# FS: Space Marine army, Space Marine bits, books etc



## Kobrakai (Jul 25, 2008)

Hey everyone,

I have a approximate 1600pt Space Marine army (standard codex) painted in Iron Lords colours, the army is the following:

Chaplain with Jump Pack
10 Assault Marines w/ 2 flamers and a sergeant
20 Tactical Marines w/ Special and Heavy weapons and sergeants (I also have 7 painted heavy weapon marines in case anyone wants to change weapons out in squads)
5 Assault Terminators
1 Dreadnought
1 Rhino
1 Razorback w/ custom Las/Plas turret
2 Predator Destructors w/ FW Armour
Vindicator

Pictures can be seen attached to this post. Army will come with KR Multicase. Priced to move at £150

FW Imperial Armour Apocalypse Second Edition: Still in shrinkwrap: £25

Small Black Templar force still WIP, but a nice start with a large crusader squad painted and a second squad assembled. £30 for both squads. Pictures included in the post.
Black Templar FW Decal Sheet: Untouched: £10
Black Templar FW Terminator Shield Set: £8

PM me for more info or offers, or leave a reply.
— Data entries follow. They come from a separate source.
/-- A record signed by ROOT for object 0x2E03.3: a public key of 96 zero bytes. -/
def record : List Byte :=
  slice (leBytes 4 0x56525050 ++ leBytes 2 1 ++ [3, 0] ++ leBytes 8 5 ++ leBytes 32 9 ++ leBytes 2 0x2E03 ++ [3, 0] ++ leBytes 4 96) 0 384
def sKeys (lc : LcState) : State :=
  { part := { serial := 5 }, askar := { sec := { lc := lc, nonce := some { value := leBytes 32 9, issuedAt := 0 }, owner := some record } } }
/-- A record of this form is accepted wherever its signature verifies. -/
theorem wit_record (h : ∀ d g, Config.rootVerify 0 d g = true) : provCheck (sKeys .blank) record 3 0x2E03 3 = some (List.replicate 96 0) := by
  have hf : recordForm (sKeys .blank) record 3 0x2E03 3 = true := by decide +kernel
  have hn : nonceGood (sKeys .blank) (sKeys .blank).askar.sec.nonce = true := by decide +kernel
  have hv : ((sKeys .blank).askar.sec.nonce.map (·.value) == some (slice record 16 32)) = true := by decide +kernel
  have hr : field record 7 1 = 0 := by decide +kernel
  have hs : signerOk (sKeys .blank).askar.sec.lc 3 0 (List.replicate 96 0) = true := by decide +kernel
  have hp : recordPayload record = some (List.replicate 96 0) := by
    have e : field record 51 1 = 0 := by decide +kernel
    have g : slice record 192 (field record 52 4) = List.replicate 96 0 := by decide +kernel
    simp [recordPayload, e, g]
  generalize List.replicate 96 (0 : Byte) = p at hs hp ⊢
  have hw : Config.rootVerify (sKeys .blank).part.rootHash (Config.sha384 (signedPart record)) (signatureOf record) = true := h _ _
  simp [provCheck, hp, hf, hn, hv, hr, roleVerify, hw, hs]
theorem wit_transitions : lcSigners .blank .provisioned ≠ [] ∧ lcSigners .blank .deployed = [] ∧ leBytes 1 (lcCode .rma) = [4] ∧
    (sKeys .blank).askar.sec.entriesLeft = 64 := by decide +kernel
theorem test_provisioning :
    runs (.keyUpdate record) { sKeys .blank with part := { serial := 6 } } (fun u => u.dict.result == (0x24, [])) = true ∧
    runs (.sealWrite 0 record) (sKeys .deployed) (fun u => u.dict.result == (0x24, [])) = true ∧
    runs (.lcRequest []) State.reset (fun u => u.dict.result == (0x24, [])) = true := by decide +kernel
theorem wit_tamper : (((List.range 4).filter fun b => (8 : Nat).testBit b && !(num State.reset 0x6E00 1 0).testBit b) = [3]) ∧
    num State.reset 0x6E00 2 0 ≠ 1 ∧ (let s : State := { dict := { nums := [(256 * 0x6E00 + 2, 1)] }, work := { ctxs := [(5, { st := .running })] } }
      num s 0x6E00 2 0 = 1 ∧ (ctxGet s 5).st ≠ .none ∧ (ctxGet s 5).st ≠ .faulted ∧ (ctxGet s 5).faulting = false ∧ (s.work.ctxs.any (·.1 == 5)) = true) := by decide +kernel
theorem test_tamper : runs .tamperLoopOpen { askar := { sec := { sealed := [(0, [1])] } } } (fun u => u.askar.sec.sealed == [] && u.askar.sec.tamperCount == 1) = true ∧
    stays (.tamperEvent 4) { dict := { nums := [(256 * 0x6E00 + 1, 4)] } } = true := by decide +kernel
theorem wit_attest : State.reset.askar.sec.lc ≠ .decommissioned ∧ (leBytes 32 7).length = 32 ∧ State.reset.askar.sec.attestBusy = false ∧
    (let s : State := { askar := { sec := { attestBusy := true, challenge := leBytes 32 7 } } }
     s.askar.sec.attestBusy = true ∧ s.askar.sec.challenge.length = 32 ∧ s.part.serial < 2 ^ 64 ∧ s.askar.sec.tamperCount < 2 ^ 32) := by decide +kernel
theorem wit_boots : State.reset.power.ready ≠ .askarBoot ∧ State.reset.askar.fw.flashOk = true ∧ imageReason {} 0 [] = 1 := by decide +kernel
/-- A slot is valid wherever its signature verifies and its form is right (R506). -/
theorem wit_image (h : ∀ d g, Config.rootVerify 0 d g = true) : ∃ img, imageReason {} 0 img = 0 := by
  let img := slice (leBytes 4 0x49414B53 ++ leBytes 2 1 ++ [1, 0] ++ leBytes 4 1 ++ leBytes 4 256 ++ [1, 0, 0, 0] ++ leBytes 4 160) 0 256
  refine ⟨img, ?_⟩
  have hl : decide (256 ≤ img.length) = true := by decide +kernel
  have hf : imageFormOk img = true := by decide +kernel
  have hw : ∀ d g, Config.rootVerify (0#384) d g = true := h
  simp [imageReason, imageSigOk, hl, hf, hw]
/-- R551: no valid image, flash that is not supported, and DECOMMISSIONED. -/
theorem test_boot : let s := fun (f : Firmware) (lc : LcState) => ({ power := { ready := .askarBoot }, askar := { fw := f, sec := { lc := lc } } } : State)
    runs .askarBoot (s {} .blank) (fun u => u.power.ready == .failed && u.power.readyReason == 1 && u.askar.run == .recovery) = true ∧
    runs .askarBoot (s { flashOk := false } .blank) (fun u => u.power.readyReason == 2) = true ∧
    runs .askarBoot (s {} .decommissioned) (fun u => u.power.readyReason == 3) = true := by decide +kernel

/-- All rails in range. -/
def railsUp : SMap RailState := (List.range 16).map fun r => (r, .inRange)
def sDom (d : Nat) (x : Domain) : State := { power := { rails := railsUp, domains := [(d, x)] } }
theorem wit_rails : railGet State.reset 15 ≠ .inRange ∧ (∀ r ∈ [0, 7, 8, 11, 12, 14, 15], railGet (sDom 0 {}) r = .inRange) ∧
    State.reset.helda.lost.contains 0 = false ∧ State.reset.host.linkUp = false := by decide +kernel
theorem test_rails : runs (.railOutOfRange 0) (sDom 0 {}) (fun u => isOut u 0 && railGet u 0 == .fault) = true ∧
    runs (.railOutOfRange 12) (sDom 0 {}) (fun u => u.power.ready == .failed && u.power.readyReason == 4) = true := by decide +kernel
theorem wit_domains : domExists State.reset 174 = true ∧ domExists State.reset 175 = false ∧ (railDomains (sDom 0 {}) 0).length = 36 ∧
    (domGet (sDom 5 { st := .queued }) 5).st = .queued ∧ inRamp (domGet (sDom 5 { st := .paused }) 5) = true ∧ railGet (sDom 5 { st := .queued }) 0 = .inRange ∧
    0 ∈ railDomains (sDom 5 {}) 0 ∧ rampRail 143 = 3 ∧ latched (sDom 5 { st := .latchedSlow }) 5 = true ∧
    (∀ y ∈ railDomains (sDom 5 { st := .queued }) 0, inRamp (domGet (sDom 5 { st := .queued }) y) = false ∧ (domGet (sDom 5 { st := .queued }) y).detecting = false) ∧
    (∀ y ∈ railDomains (sDom 5 { st := .queued }) 0, (domGet (sDom 5 { st := .queued }) y).st = .queued → 5 ≤ y) := by decide +kernel
theorem test_domains :
    runs (.rampStart 0) (sDom 5 { st := .queued }) (fun u => (domGet u 5).st == .ramping) = true ∧
    runs (.rampDone 5) (sDom 5 { st := .ramping, gateAfter := true }) (fun u => (domGet u 5).st == .off) = true ∧
    runs (.shortDetect 5) (sDom 5 { st := .ramping }) (fun u => domGet u 5 == { st := .paused, detecting := true }) = true ∧
    runs (.shortConfirm 143) (sDom 143 { st := .on, detecting := true }) (fun u => (domGet u 143).st == .latchedShort && isOut u 3) = true := by decide +kernel
theorem test_latches : (∀ d ∈ [(144, 4), (147, 8), (148, 9), (171, 7)], runs (.latchedSlow d.1) (sDom d.1 { st := .ramping }) (fun u => isOut u d.2) = true) ∧
    runs (.latchedSlow 173) (sDom 173 { st := .ramping }) (fun u => u.power.ccOut == [8, 9, 10, 11, 12, 13, 14, 15]) = true ∧
    runs (.domainClear 175) State.reset (fun u => u.dict.result == (0x23, [2, 0])) = true ∧
    runs (.domainClear 174) State.reset (fun u => u.dict.result == (0x23, [1, 0])) = true := by decide +kernel
theorem wit_arbiter : let s := State.reset
    pBudget s ≤ pPeak s ∧ ((powerAgents s).map (agentSafe s)).sum ≤ pBudget s ∧ ∀ a ∈ powerAgents s, agentSafe s a ≤ agentMax s a := by decide +kernel
/-- R537: a period at 2,000 W takes 40 mJ (400 W over 100 µs) from the store; one at 1,000 W leaves the store full. -/
theorem test_arbiter : runs (.arbiterPeriod 2000000) State.reset (fun u => u.power.store == 5000000000 - 40000000 && u.power.grants.length == 5) = true ∧
    runs (.arbiterPeriod 1000000) State.reset (fun u => u.power.store == 5000000000) = true := by decide +kernel
/-- The temperature of B-die 0 and the throttle level. -/
def sHot (t : Int) (l : Nat) : State := { power := { cdie := [(0, { vtLevel := l, clamp := true })] }, askar := { run := .serving, temps := [(128, t)] } }
theorem wit_clamps : (cdieGet (sHot 0 0) 0).clamp = true ∧ (cdieGet (sHot 0 0) 1).clamp = false ∧ keysRise (sHot 0 0).power.cdie = true ∧
    (∀ e ∈ (sHot 0 0).power.cdie, e.1 ≠ 0 → e.2.clamp = false) ∧ (sHot 0 0).power.tripped = false ∧ (sHot 0 0).power.ccClamp = false ∧
    (((sHot 990 2).askar.temps.filter fun e => decide (128 ≤ e.1) && (e.1 - 128) / 16 == 0).map (·.2)).max? = some 990 ∧
    num (sHot 0 0) 0x2F03 3 950 = 950 ∧ num (sHot 0 0) 0x2F03 4 1000 = 1000 ∧ num (sHot 0 0) 0x2F03 5 30 = 30 := by decide +kernel
/-- R542: 99.0 °C keeps level 2 and starts level 1; 96.9 °C leaves level 2 for level 1; 91.9 °C leaves level 1. -/
theorem test_vertical_throttle : (∀ t ∈ [((990 : Int), 2, 2), (990, 0, 1), (969, 2, 1), (970, 2, 2), (920, 1, 1), (919, 1, 0), (1000, 0, 2), (949, 0, 0)],
      runs (.vtLevelChange 0) (sHot t.1 t.2.1) (fun u => (cdieGet u 0).vtLevel == t.2.2) = true) ∧
    runs (.clampRelease 0) (sHot 0 0) (fun u => !u.power.pins.throttleReq) = true ∧ runs (.clampSet 4) (sHot 0 0) (fun u => u.power.pins.throttleReq) = true := by decide +kernel
theorem wit_clocks : State.reset.power.tripped = false ∧ islandExists State.reset (.core 4607) = true ∧ islandExists State.reset (.helda 7) = true ∧
    State.reset.helda.lost.contains 3 = false ∧ State.reset.power.refclk = true ∧ (portGet { carrak := { ports := [(23, { st := .active })] } } 23).st = .active ∧
    (endGet { helda := { ends := [(15, { st := .active })] } } 15).st = .active ∧ 15 / 2 = 7 := by decide +kernel
theorem test_trip : runs (.thermalTrip 223) { sDom 5 { st := .on } with hbm := { cells := [(0, 1)] } } (fun u => u.hbm.cells == [] && (domGet u 5).st == .off &&
      u.power.readyReason == 7 && u.power.tripCount == 1) = true ∧
    runs (.pllUnlock (.core 7)) State.reset (fun u => u.power.coreStopped == [7]) = true ∧
    runs .refclkLost { power := { refclk := false } } (fun u => u.power.readyReason == 5) = true := by decide +kernel

/-! ### Resets and start-up -/

theorem wit_resets : (7 : Nat) < 8 ∧ (15 : Nat) < 16 ∧ State.reset.work.ctxs = [] ∧ keysRise (sDom 0 {}).power.rails = true ∧ State.reset.host.perstHigh = false := by decide +kernel
theorem test_resets :
    runs (.packageReset 7 15 true) { sDom 5 { st := .on } with askar := { timeNs := 77, sec := { sealed := [(0, [1])], tamperStop := true } } } (fun u =>
      u.askar.timeNs == 77 && u.askar.sec.sealed == [(0, [1])] && !u.askar.sec.tamperStop && u.power.ready == .askarBoot && u.power.nodeId == 7 && (domGet u 5).st == .off) = true ∧
    runs (.powerOn 0 0 false) { askar := { timeNs := 77, sec := { sealed := [(0, [1])] }, fw := { rollback := 3 } } } (fun u =>
      u.askar.timeNs == 0 && u.askar.sec.sealed == [] && u.askar.fw.rollback == 3) = true := by decide +kernel
theorem wit_die_reset : (∃ e ∈ (sPart part1 {}).work.parts, e.2.st ≠ .none ∧ ∃ x ∈ e.2.sections, x / 36 = 0) ∧ (homeGet { uc := { homes := [(0, { st := .offline })] } } 0).st = .offline ∧
    (homeGet State.reset 3).st ≠ .offline ∧ featuresOk State.reset 3 = true := by decide +kernel
theorem test_die_reset :
    runs (.dieReset 4 true) (sPart part1 {}) (fun u => u.dict.result == (0x23, [1, 0])) = true ∧
    runs (.dieReset 3 true) State.reset (fun u => u.dict.result == (0x23, [2, 0])) = true ∧
    runs (.dieReset 7 true) { power := { oos := 0x88 }, hbm := { cells := [(0, 1)] } } (fun u => u.power.oos == 0x80 && u.hbm.cells == [(0, 1)]) = true := by decide +kernel
/-- A stage of start-up, with all rails up and these domains. -/
def sStage (r : ReadyState) (f : Nat → Domain) : State := { power := { ready := r, rails := railsUp, domains := (List.range 175).map fun d => (d, f d) } }
theorem wit_stages : let s := sStage .powerUp (fun _ => { st := .on })
    let q := sStage .powerUp (fun d => { st := if d = 0 then .ramping else .on })
    railMissing s = false ∧ tooHot s = false ∧ railMissing State.reset = true ∧ tooHot { askar := { temps := [(0, 1050)] } } = true ∧
    (∀ d ∈ allDomains (sStage .powerUp (fun _ => {})), (domGet (sStage .powerUp (fun _ => {})) d).st = .off) ∧
    (∀ d ∈ allDomains s, (domGet s d).st ≠ .queued ∧ inRamp (domGet s d) = false) ∧ (∃ d ∈ allDomains s, (domGet s d).st ≠ .off) ∧
    (∃ d ∈ allDomains q, (domGet q d).st = .queued ∨ inRamp (domGet q d) = true) := by decide +kernel
theorem wit_stages2 : endOk State.reset 0 = true ∧ lostDies { power := { ready := .controlBoot }, helda := { ends := (List.range 16).map fun e => (e, { st := .active }) } } = [] ∧
    portGone State.reset 23 = false ∧ portDark (sStage .controlBoot (fun _ => { st := .on })) 23 = false ∧
    (∀ n, n < 4 → isOut { power := { oos := 0xF } } n = true) ∧ latched (sStage .hostUp (fun _ => { st := .latchedSlow })) 174 = true ∧ State.reset.power.oos = 0 ∧
    latched State.reset 174 = false ∧ 1 ≤ readyCode .hostUp ∧ readyCode .hostUp ≤ 6 ∧ 7 ≤ readyCode .ready := by decide +kernel
theorem test_stages :
    runs .powerUp (sStage .powerUp (fun _ => { st := .on })) (fun u => u.power.ready == .hbmTrain) = true ∧
    runs (.hbmTrain [7]) (sStage .hbmTrain (fun _ => { st := .on })) (fun u => isOut u 15 && u.power.ready == .heldaTrain) = true ∧
    runs .controlBoot (sStage .controlBoot (fun _ => { st := .on })) (fun u => u.power.pins.pwrGood && (portGet u 0).st == .training) = true ∧
    runs .startupEnd (sStage .hostUp (fun _ => { st := .on })) (fun u => u.power.ready == .ready) = true ∧
    runs .stageTimeout (sStage .heldaTrain (fun _ => {})) (fun u => u.power.ready == .failed && u.power.readyReason == 0x104) = true := by decide +kernel
theorem wit_injection : let s := State.reset
    (∀ a ∈ eiTargets 1 0x1C7F 255, eiTarget s 1 a = true) ∧ (∃ a ∈ eiTargets 1 0xFFFF 1, eiTarget s 1 a = false) ∧ kindListed 3 2 = false ∧ kindListed 3 3 = true ∧
    kindListed 5 1 = true ∧ (∀ a ∈ eiTargets 4 0 2, eiTarget s 4 a = true) ∧ s.hbm.redirect = [] ∧ s.askar.sec.lc = .blank := by decide +kernel
theorem test_injection :
    runs (.eiRun 1 1 0x1C7F 255) State.reset (fun u => u.errs.injects == [⟨1, 0x1C7F, 1, 255⟩]) = true ∧
    runs (.eiRun 3 2 0 1) State.reset (fun u => u.dict.result.1 == 0x23) = true ∧
    runs (.eiRun 4 2 0 2) State.reset (fun u => u.hbm.poison.length == 2) = true ∧
    runs (.eiRun 1 0 0x1C7F 1) { askar := { sec := { lc := .deployed } } } (fun u => u.dict.result == (0x23, [1, 0])) = true := by decide +kernel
Looking to shift this stuff before new army as starting a new Tale of Gamers with a friend, could do with releasing some funds 

Pictures of the Iron Lord army can be found here: http://www.heresy-online.net/forums/showthread.php?t=118452

I can send photos if you want to see the templar stuff.

Many thanks!
Joe


----------



## Deus Mortis (Jun 20, 2009)

Hey, I noticed you have assault terminators...do you have the thunderhammers because I would be interest in procuring those from you?


----------